Fischer v. Brombolich

616 N.E.2d 743, 246 Ill. App. 3d 660, 186 Ill. Dec. 553
CourtAppellate Court of Illinois
DecidedJuly 21, 1993
Docket5-92-0291
StatusPublished
Cited by25 cases

This text of 616 N.E.2d 743 (Fischer v. Brombolich) is published on Counsel Stack Legal Research, covering Appellate Court of Illinois primary law. Counsel Stack provides free access to over 12 million legal documents including statutes, case law, regulations, and constitutions.

Bluebook
Fischer v. Brombolich, 616 N.E.2d 743, 246 Ill. App. 3d 660, 186 Ill. Dec. 553 (Ill. Ct. App. 1993).

Opinion

PRESIDING JUSTICE CHAPMAN

delivered the opinion of the court:

Plaintiffs Michael Fischer, Mel Jones, and Alverna Wrigley appeal from an order denying their motion for attorney fees and costs against Gene J. Brombolich, Virginia M. Trucano, Melvin Pamatot, and the City of Collinsville. We affirm.

At the time this litigation began, Fischer was the elected commissioner of public health and safety (police and fire commissioner) of the City of Collinsville. Plaintiffs Jones and Wrigley are two citizens of Collinsville who helped elect Fischer to the position of commissioner of public health and safety. During Fischer’s term of office, the city council voted 3-2 to transfer control of the police department and the canine-control department from Fischer’s commissioner’s post to the mayor in the department of public affairs.

Plaintiffs obtained a temporary injunction against the enforcement of the ordinance. The temporary injunction was upheld on appeal. (Fischer v. Brombolich (1991), 207 Ill. App. 3d 1053, 566 N.E.2d 785.) A permanent injunction was entered April 11, 1991.

On April 10, 1991, plaintiffs filed a motion for attorney fees and costs. Defendants moved to dismiss plaintiffs’ petition, and the trial court allowed it. In its order, the trial court found that the actions of the individual defendants and the City of Collinsville were not in bad faith and that there was no evidence to suggest a Supreme Court Rule 137 violation (134 Ill. 2d R. 137).
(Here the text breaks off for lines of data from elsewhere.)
-- ==== Sys2Proof/Machine/Operands.lean ====
section
/-! DEFINITION. The words of table entries and of ASKs (10 R192-R196, Tables 10.1, 10.3): how records and requests
are read from words and written as words. The packing follows log entries 11 and 12. -/

namespace Sys2Proof.Machine

/-- Words as numbers. -/
def nats (ws : List Word) : List Nat := ws.map BitVec.toNat

def bit (b : Bool) : Nat := if b then 1 else 0

/-- Flags packed from bit 0 up (the model's choice, log entry 63). -/
def bits (bs : List Bool) : Nat := bs.zipIdx.foldl (fun acc p => acc + bit p.1 * 2 ^ p.2) 0

/-- A value of more than 16 bits: two words, high word first. -/
def two (n : Nat) : List Nat := [n / 65536 % 65536, n % 65536]

def join2 (hi lo : Nat) : Nat := hi * 65536 + lo

/-- A signed value in one word, two's complement. -/
def signedWord (i : Int) : Nat := (i % 65536).toNat

def wordSigned (n : Nat) : Int := if n < 32768 then (n : Int) else (n : Int) - 65536

/-- A yes-or-no word at place `i` of the entry: 1 and 0; any other word is wrong. Such words, and those that name one of a list, are
found wrong as the entry is read, before a word of any place that is out of its range (the model's choice, log entry 116). -/
def yesNo (i v : Nat) : Except Nat Bool :=
  match v with
  | 0 => .ok false
  | 1 => .ok true
  | _ => .error i

/-- The place at which words of a wrong number depart from a form of `want` words. -/
def wrongLength (want : Nat) (ws : List Nat) : Nat := min want ws.length

def encodeHolder (r : HolderRec) : List Nat :=
  [bit r.inService, (match r.construction with | .column => 0 | .spiral => 1), r.fastRise, r.lifts,
   r.lift1.stroke, r.lift2.stroke, r.lift3.stroke, r.lift4.stroke,
   r.lift1.capacity, r.lift2.capacity, r.lift3.capacity, r.lift4.capacity,
   r.lift1.step, r.lift2.step, r.lift3.step, r.lift4.step]
  ++ [r.margin, r.reserve, r.highWarning, r.topLimit, r.topHyst, r.cupBand, r.blindGrace, r.gauge, r.inlet, r.outlet]

def decodeLifts : List Nat → Option (Lift × Lift × Lift × Lift)
  | [s1, s2, s3, s4, c1, c2, c3, c4, p1, p2, p3, p4] =>
    some (⟨s1, c1, p1⟩, ⟨s2, c2, p2⟩, ⟨s3, c3, p3⟩, ⟨s4, c4, p4⟩)
  | _ => none

/-- A holder record from its words (wrong words: log entry 116). -/
def decodeHolder (ws : List Nat) : Except Nat HolderRec :=
  match ws.take 4, decodeLifts ((ws.drop 4).take 12), ws.drop 16 with
  | [sv, co, fr, l], some (l1, l2, l3, l4), [g, rs, hw, tl, th, cb, bg, ga, inl, out] =>
    match yesNo 0 sv with
    | .error e => .error e
    | .ok inS =>
      match co with
      | 0 => .ok ⟨inS, .column, fr, l, l1, l2, l3, l4, g, rs, hw, tl, th, cb, bg, ga, inl, out⟩
      | 1 => .ok ⟨inS, .spiral, fr, l, l1, l2, l3, l4, g, rs, hw, tl, th, cb, bg, ga, inl, out⟩
      | _ => .error 1
  | _, _, _ => .error (wrongLength 26 ws)

def encodeValve (r : ValveRec) : List Nat := [r.number, r.station, r.travel]

def decodeValve : List Nat → Except Nat ValveRec
  | [n, s, t] => .ok ⟨n, s, t⟩
  | ws => .error (wrongLength 3 ws)

/-- A profile in 13 words: the number of segments, then six places of start minute and setpoint. -/
def encodeProfile (p : List Segment) : List Nat :=
  p.length :: ((p.flatMap (fun (s : Segment) => [s.start, s.setpoint])) ++ List.replicate 12 0).take 12

def segmentsOf : Nat → List Nat → List Segment
  | 0, _ => []
  | n + 1, a :: b :: ws => ⟨a, b⟩ :: segmentsOf n ws
  | _ + 1, _ => []

/-- A profile from its words; a number of segments above six is found wrong as the entry is read (log entry 116). -/
def decodeProfile (i : Nat) : List Nat → Except Nat (List Segment)
  | n :: ws => if n ≤ 6 then .ok (segmentsOf n ws) else .error i
  | [] => .error i

def encodeDistrict (r : DistrictRec) : List Nat :=
  [bit r.inService, (if r.auto then 0 else 1), r.governor, r.recorder, r.meter, signedWord r.headGain, r.floor]
  ++ encodeProfile r.profA ++ encodeProfile r.profB
  ++ [(match r.profFlag with | none => 0 | some f => f + 1), r.deadBand, r.settle, r.rank, bit r.boost]

/-- A district record from its words (wrong words: log entry 116). -/
def decodeDistrict (ws : List Nat) : Except Nat DistrictRec :=
  match ws.take 7, ws.drop 33 with
  | [sv, md, gov, rec, met, hg, fl], [pf, db, st, rk, bo] =>
    match yesNo 0 sv, yesNo 1 md, decodeProfile 7 ((ws.drop 7).take 13), decodeProfile 20 ((ws.drop 20).take 13), yesNo 37 bo with
    | .ok inS, .ok man, .ok pa, .ok pb, .ok boo =>
      .ok ⟨inS, !man, gov, rec, met, wordSigned hg, fl, pa, pb, (if pf = 0 then none else some (pf - 1)), db, st, rk, boo⟩
    | .error e, _, _, _, _ => .error e
    | _, .error e, _, _, _ => .error e
    | _, _, .error e, _, _ => .error e
    | _, _, _, .error e, _ => .error e
    | _, _, _, _, .error e => .error e
  | _, _ => .error (wrongLength 38 ws)

def encodeBooster (r : BoosterRec) : List Nat := [r.station, bit r.inService, r.lift, r.allowance]

/-- A booster record from its words (wrong words: log entry 116). -/
def decodeBooster : List Nat → Except Nat BoosterRec
  | [s, i, l, a] => match yesNo 1 i with
    | .ok b => .ok ⟨s, b, l, a⟩
    | .error e => .error e
  | ws => .error (wrongLength 4 ws)

/-- A yard record in its words: an absent make meter station and an aging period OFF are 0 (the model's choice, log entry 12). -/
def encodeYard (r : YardRec) : List Nat :=
  [r.park, r.turnPeriod, r.margin] ++ two r.mark1 ++ two r.mark2 ++ two r.mark3 ++ two r.hyst
  ++ [r.recovery, r.cut1, r.cut2, r.cut3, r.releaseHold, (match r.makeMeter with | none => 0 | some s => s)]
  ++ two r.tolerance
  ++ [r.interval, (match r.aging with | none => 0 | some p => p), r.cyclePeriod, r.lostThreshold, bit r.autoRun]

/-- A yard record from its words (0 for absent and OFF: log entry 12; wrong words: log entry 116). -/
def decodeYard (ws : List Nat) : Except Nat YardRec :=
  match ws.take 11, ws.drop 11 with
  | [pk, tp, mg, m1h, m1l, m2h, m2l, m3h, m3l, hh, hl], [rc, c1, c2, c3, rh, mm, th, tl, iv, ag, cp, lt, ar] =>
    match yesNo 23 ar with
    | .error e => .error e
    | .ok a => .ok
      { park := pk, turnPeriod := tp, margin := mg, mark1 := join2 m1h m1l, mark2 := join2 m2h m2l, mark3 := join2 m3h m3l,
        hyst := join2 hh hl, recovery := rc, cut1 := c1, cut2 := c2, cut3 := c3, releaseHold := rh,
        makeMeter := if mm = 0 then none else some mm, tolerance := join2 th tl, interval := iv,
        aging := if ag = 0 then none else some ag, cyclePeriod := cp, lostThreshold := lt, autoRun := a }
  | _, _ => .error (wrongLength 24 ws)

def encodeLine (r : LineSet) : List Nat := [r.rate, r.w1, r.w2, r.budget]

def decodeLine : List Nat → Except Nat LineSet
  | [r, a, b, c] => .ok ⟨r, a, b, c⟩
  | ws => .error (wrongLength 4 ws)

def encodePoll (r : PollRec) : List Nat :=
  [r.station, bit r.enabled, r.retries, r.cls, r.mask.toNat, bit r.copy, r.nth]

/-- A poll list position from its words (wrong words: log entry 116). -/
def decodePoll : List Nat → Except Nat PollRec
  | [s, e, rt, c, m, cp, n] => match yesNo 1 e, yesNo 5 cp with
    | .ok eb, .ok cb => .ok ⟨s, eb, rt, c, wordOf m, cb, n⟩
    | .error i, _ => .error i
    | _, .error i => .error i
  | ws => .error (wrongLength 7 ws)

/-- A line by its place in the list F1, F2, F3 (10 R193). -/
def linePlace : FLine → Nat
  | .f1 => 0
  | .f2 => 1
  | .f3 => 2

/-- The line of a directory entry by its place in the list F1, F2, F3, UNLOCATED (08 Table 8.1, 10 R193). -/
def locationWord : Option FLine → Nat
  | some l => linePlace l
  | none => 3

def encodeDir (r : DirWrite) : List Nat := [r.station, locationWord r.line, r.groups.toNat]

/-- A directory write from its words; a line outside its list and a group above 211 are found wrong as the entry is read (log entry
116). -/
def decodeDir : List Nat → Except Nat DirWrite
  | [s, l, g] =>
    let line : Option (Option FLine) := match l with
      | 0 => some (some .f1)
      | 1 => some (some .f2)
      | 2 => some (some .f3)
      | 3 => some none
      | _ => none
    match line with
    | none => .error 1
    | some o => if 4096 ≤ g then .error 2 else .ok ⟨s, o, BitVec.ofNat 12 g⟩
  | ws => .error (wrongLength 3 ws)

def encodeDraw (r : DrawRec) : List Nat :=
  r.list.length :: ((r.list ++ [0, 0, 0, 0]).take 4 ++ [r.count])

/-- A draw record from its words; a number of holders above four is found wrong as the entry is read (log entry 116). -/
def decodeDraw : List Nat → Except Nat DrawRec
  | [n, a, b, c, d, k] => if n ≤ 4 then .ok ⟨[a, b, c, d].take n, k⟩ else .error 0
  | ws => .error (wrongLength 6 ws)

/-- 10 Table 10.1: the request codes. -/
def requestCode : Request → Nat
  | .readEntry _ _ _ => 1
  | .writeEntry _ _ _ _ _ _ => 2
  | .run => 3
  | .hold => 4
  | .standby => 5
  | .restart => 6
  | .setClock _ _ => 7
  | .setFlags _ => 8
  | .readNotices _ => 9
  | .readCounts _ _ => 10
  | .watch _ _ => 11
  | .search _ _ _ _ => 12
  | .delete _ => 13
  | .clear => 14
  | .tableCheck => 15
  | .storeTables _ => 16
  | .readHolder _ => 18
  | .bar _ _ => 19
  | .unbar _ _ => 20
  | .clearFault _ => 21
  | .readValve _ => 22
  | .loadRota _ => 23
  | .startRota => 24
  | .stopRota => 25
  | .setDrawMode _ => 26
  | .setDistrictMode _ _ => 27
  | .readDistrict _ => 28
  | .setPoolMode _ => 29
  | .freeBooster _ => 30
  | .readBoosters => 31
  | .readAccount _ _ => 32
  | .releaseAccount _ => 33

/-- The codes that appear in answers only (10 Table 10.1). -/
def codeRelayedPoll : Nat := 17
def codeRelayedOrder : Nat := 34

/-- The argument words of a request (log entry 11). -/
def requestArgs : Request → List Nat
  | .readEntry t i p => [t, i, p]
  | .writeEntry t i p f e ws => [t, i, p + 256 * bit f + 512 * bit e] ++ nats ws
  | .run | .hold | .standby | .restart | .clear | .tableCheck | .startRota | .stopRota | .readBoosters => []
  | .setClock d s => d :: two s
  | .setFlags c => [c.toNat]
  | .readNotices c => [c]
  | .readCounts g c => [g, c]
  | .watch s m => [s, m]
  | .search a b c d => [a, b, c, d]
  | .delete s => [s]
  | .storeTables k => [k.toNat]
  | .readHolder n | .clearFault n | .readValve n | .setDrawMode n | .readDistrict n | .setPoolMode n | .freeBooster n => [n]
  | .bar n s | .unbar n s | .setDistrictMode n s | .readAccount n s => [n, s]
  | .loadRota ts => ts
  | .releaseAccount n => two n

/-- The body of the ASK that carries a request. -/
def encodeAsk (q : Request) : List Word := (requestCode q :: requestArgs q).map wordOf

/-- The first position at which an ASK body of `len` words departs from one of `want` words. -/
def lengthPosition (want len : Nat) : Nat := min want len + 1

/-- Requests without arguments. -/
def plainRequest : Nat → Option Request
  | 3 => some .run
  | 4 => some .hold
  | 5 => some .standby
  | 6 => some .restart
  | 14 => some .clear
  | 15 => some .tableCheck
  | 24 => some .startRota
  | 25 => some .stopRota
  | 31 => some .readBoosters
  | _ => none

/-- Requests with one argument word. -/
def oneWordRequest (a : Nat) : Nat → Option Request
  | 8 => some (.setFlags (wordOf a))
  | 9 => some (.readNotices a)
  | 13 => some (.delete a)
  | 16 => some (.storeTables (wordOf a))
  | 18 => some (.readHolder a)
  | 21 => some (.clearFault a)
  | 22 => some (.readValve a)
  | 26 => some (.setDrawMode a)
  | 28 => some (.readDistrict a)
  | 29 => some (.setPoolMode a)
  | 30 => some (.freeBooster a)
  | _ => none

/-- Requests with two argument words. -/
def twoWordRequest (a b : Nat) : Nat → Option Request
  | 10 => some (.readCounts a b)
  | 11 => some (.watch a b)
  | 19 => some (.bar a b)
  | 20 => some (.unbar a b)
  | 27 => some (.setDistrictMode a b)
  | 32 => some (.readAccount a b)
  | 33 => some (.releaseAccount (join2 a b))
  | _ => none

/-- Requests with three or four argument words. -/
def fewWordRequest (args : List Nat) : Nat → Option Request
  | 1 => match args with
    | [t, i, p] => some (.readEntry t i p)
    | _ => none
  | 7 => match args with
    | [d, h, l] => some (.setClock d (join2 h l))
    | _ => none
  | 12 => match args with
    | [a, b, c, d] => some (.search a b c d)
    | _ => none
  | _ => none

/-- The number of argument words of a request code; none where the code is unknown or answers only, or the number varies. -/
def argCount : Nat → Option Nat
  | 1 => some 3
  | 3 | 4 | 5 | 6 | 14 | 15 | 24 | 25 | 31 => some 0
  | 7 => some 3
  | 8 | 9 | 13 | 16 | 18 | 21 | 22 | 26 | 28 | 29 | 30 => some 1
  | 10 | 11 | 19 | 20 | 27 | 32 | 33 => some 2
  | 12 => some 4
  | 23 => some 24
  | _ => none

/-- The form checks of 10 R192: the request, or the position of the first word found wrong. -/
def decodeAsk (body : List Word) : Except Nat Request :=
  match nats body with
  | [] => .error 1
  | code :: args =>
    if code = 2 then
      match args with
      | t :: i :: p :: _ =>
        if 31 < args.length then .error 33
        else if 1024 ≤ p then .error 4
        else .ok (.writeEntry t i (p % 256) (p / 256 % 2 == 1) (p / 512 % 2 == 1) (body.drop 4))
      | _ => .error (lengthPosition 4 body.length)
    else match argCount code with
      | none => .error 1
      | some k =>
        if args.length ≠ k then .error (lengthPosition (k + 1) body.length)
        else
          let r : Option Request := match args with
            | [] => plainRequest code
            | [a] => oneWordRequest a code
            | [a, b] => twoWordRequest a b code
            | _ => if code = 23 then some (.loadRota args) else fewWordRequest args code
          match r with
          | some q => .ok q
          | none => .error 1

end Sys2Proof.Machine
end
The trial court also noted that “[t]here is no basis in the law of the State of Illinois or under the facts presented to allow the plaintiffs, in situations such as this, to recover attorney’s fees and costs under any of the theories suggested by plaintiffs.”
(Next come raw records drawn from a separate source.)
/-- 08 Table 8.1, under the station's number. -/
structure DirEntry where
  line : Option FLine
  kind : EntryKind
  binding : Option Binding
  staticMark : Bool
  heard : Bool
  seq : Nat
  lost : Bool
  failures : Nat
  groups : BitVec 12
  watch : Bool
  damaged : Bool
  deriving DecidableEq, Repr

/-- 08 R166, R167: the lines whose copies are still queued or open, whether a copy has replied, and the outcome held. -/
structure Flood where
  id : Nat
  station : Nat
  tag : Nat
  copies : List FLine
  replied : Bool
  deriving DecidableEq, Repr

structure Relay where
  creation : Nat
  dirFull : Nat
  floods : List Flood
  nextFlood : Nat
  agingDue : Option Nat
  allowance : Nat
  deriving DecidableEq, Repr

/-- A poll list position holding an entry (09 Tables 9.1, 9.2). -/
structure PollPos where
  tab : PollRec
  damaged : Bool
  search : FLine
  reported : Word
  lastOutcome : Option (PollOutcome × Nat)
  lastGood : Option (Nat × Nat)
  lastCycle : Option Nat
  deriving DecidableEq, Repr

structure Cycle where
  number : Nat
  due : Nat
  period : Nat
  expiries : Nat          -- since start-up, for the auto-run (11 R213)
  deriving DecidableEq, Repr

/-! ### The desk -/

/-- The order shown of a slot that is not FREE (02 R51). -/
structure ShownOrder where
  code : OrderCode
  origin : Origin
  tag : Option Nat
  age : Nat
  deadlineLeft : Option Nat
  checkPending : Bool
  followUp : Option (Origin × Option Nat)
  deriving DecidableEq, Repr

/-- A slot as it is shown (02 R51): a FREE slot shows no order. -/
structure ShownSlot where
  state : SlotState
  order : Option ShownOrder
  deriving DecidableEq, Repr

/-- A booster as READ BOOSTERS shows it (05 R116). -/
structure ShownBooster where
  number : Nat
  tab : BoosterRec
  state : BState
  district : Option Nat
  releaseLeft : Option Nat
  stopDue : Option StopCause
  cause : Option FailCause
  sample : Option (Bool × Nat)
  undecidedLeft : Option Nat
  slot : ShownSlot
  deriving DecidableEq, Repr

/-- What the data of an ANSWER give (10 R192): words, or the fields of a reading, which the ANSWER packs (log entry 13). -/
inductive AnswerData
  | words (ws : List Nat)
  | causes (c : Causes)
  | holder (h : HolderRt) (graceLeft : Option Nat) (parkLeft : Option Nat)
  | valve (station travel allowance : Nat) (state : VState) (localHand : Bool) (slot : ShownSlot)
  | district (d : DistrictRt) (seg : Option Segment) (settleLeft : Option Nat) (headNoLift : Int) (margin : Nat) (slot : ShownSlot)
  | boosters (p : Pool) (bs : List ShownBooster) (recoveryLeft : Option Nat) (shed : List (Nat × Nat))
  | entries (es : List (Nat × DirEntry)) (following : Option Nat) (learned static bound : Nat)
  deriving DecidableEq, Repr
Plaintiffs argue that they are entitled to recover their áttorney fees in their successful litigation to declare void an ordinance of the City of Collinsville. Plaintiffs advance four theories,in support of their argument.

First, plaintiffs argue that Illinois should recognize the private attorney general doctrine and award attorney fees in this case because their attorney acted in this capacity. The private attorney general doctrine is an equitable rule which allows a successful litigant to recover attorney fees when the litigant has vindicated a right that: (1) benefits a large number of people; (2) requires private enforcement; and (3) is of societal importance. (Arnold v. Arizona Department of Health Services (1989), 160 Ariz. 593, 775 P.2d 521.) Other States have adopted this theory or a similar one. See Woodland Hills Residents Association, Inc. v. City Council (1979), 593 P.2d 200, 154 Cal. Rptr. 503; Taggart v. Highway Board (1988), 115 Idaho 816, 771 P.2d 37; Anchorage Daily News v. Anchorage School District (Alaska 1990), 803 P.2d 402 (recognizing a “public interest litigant”).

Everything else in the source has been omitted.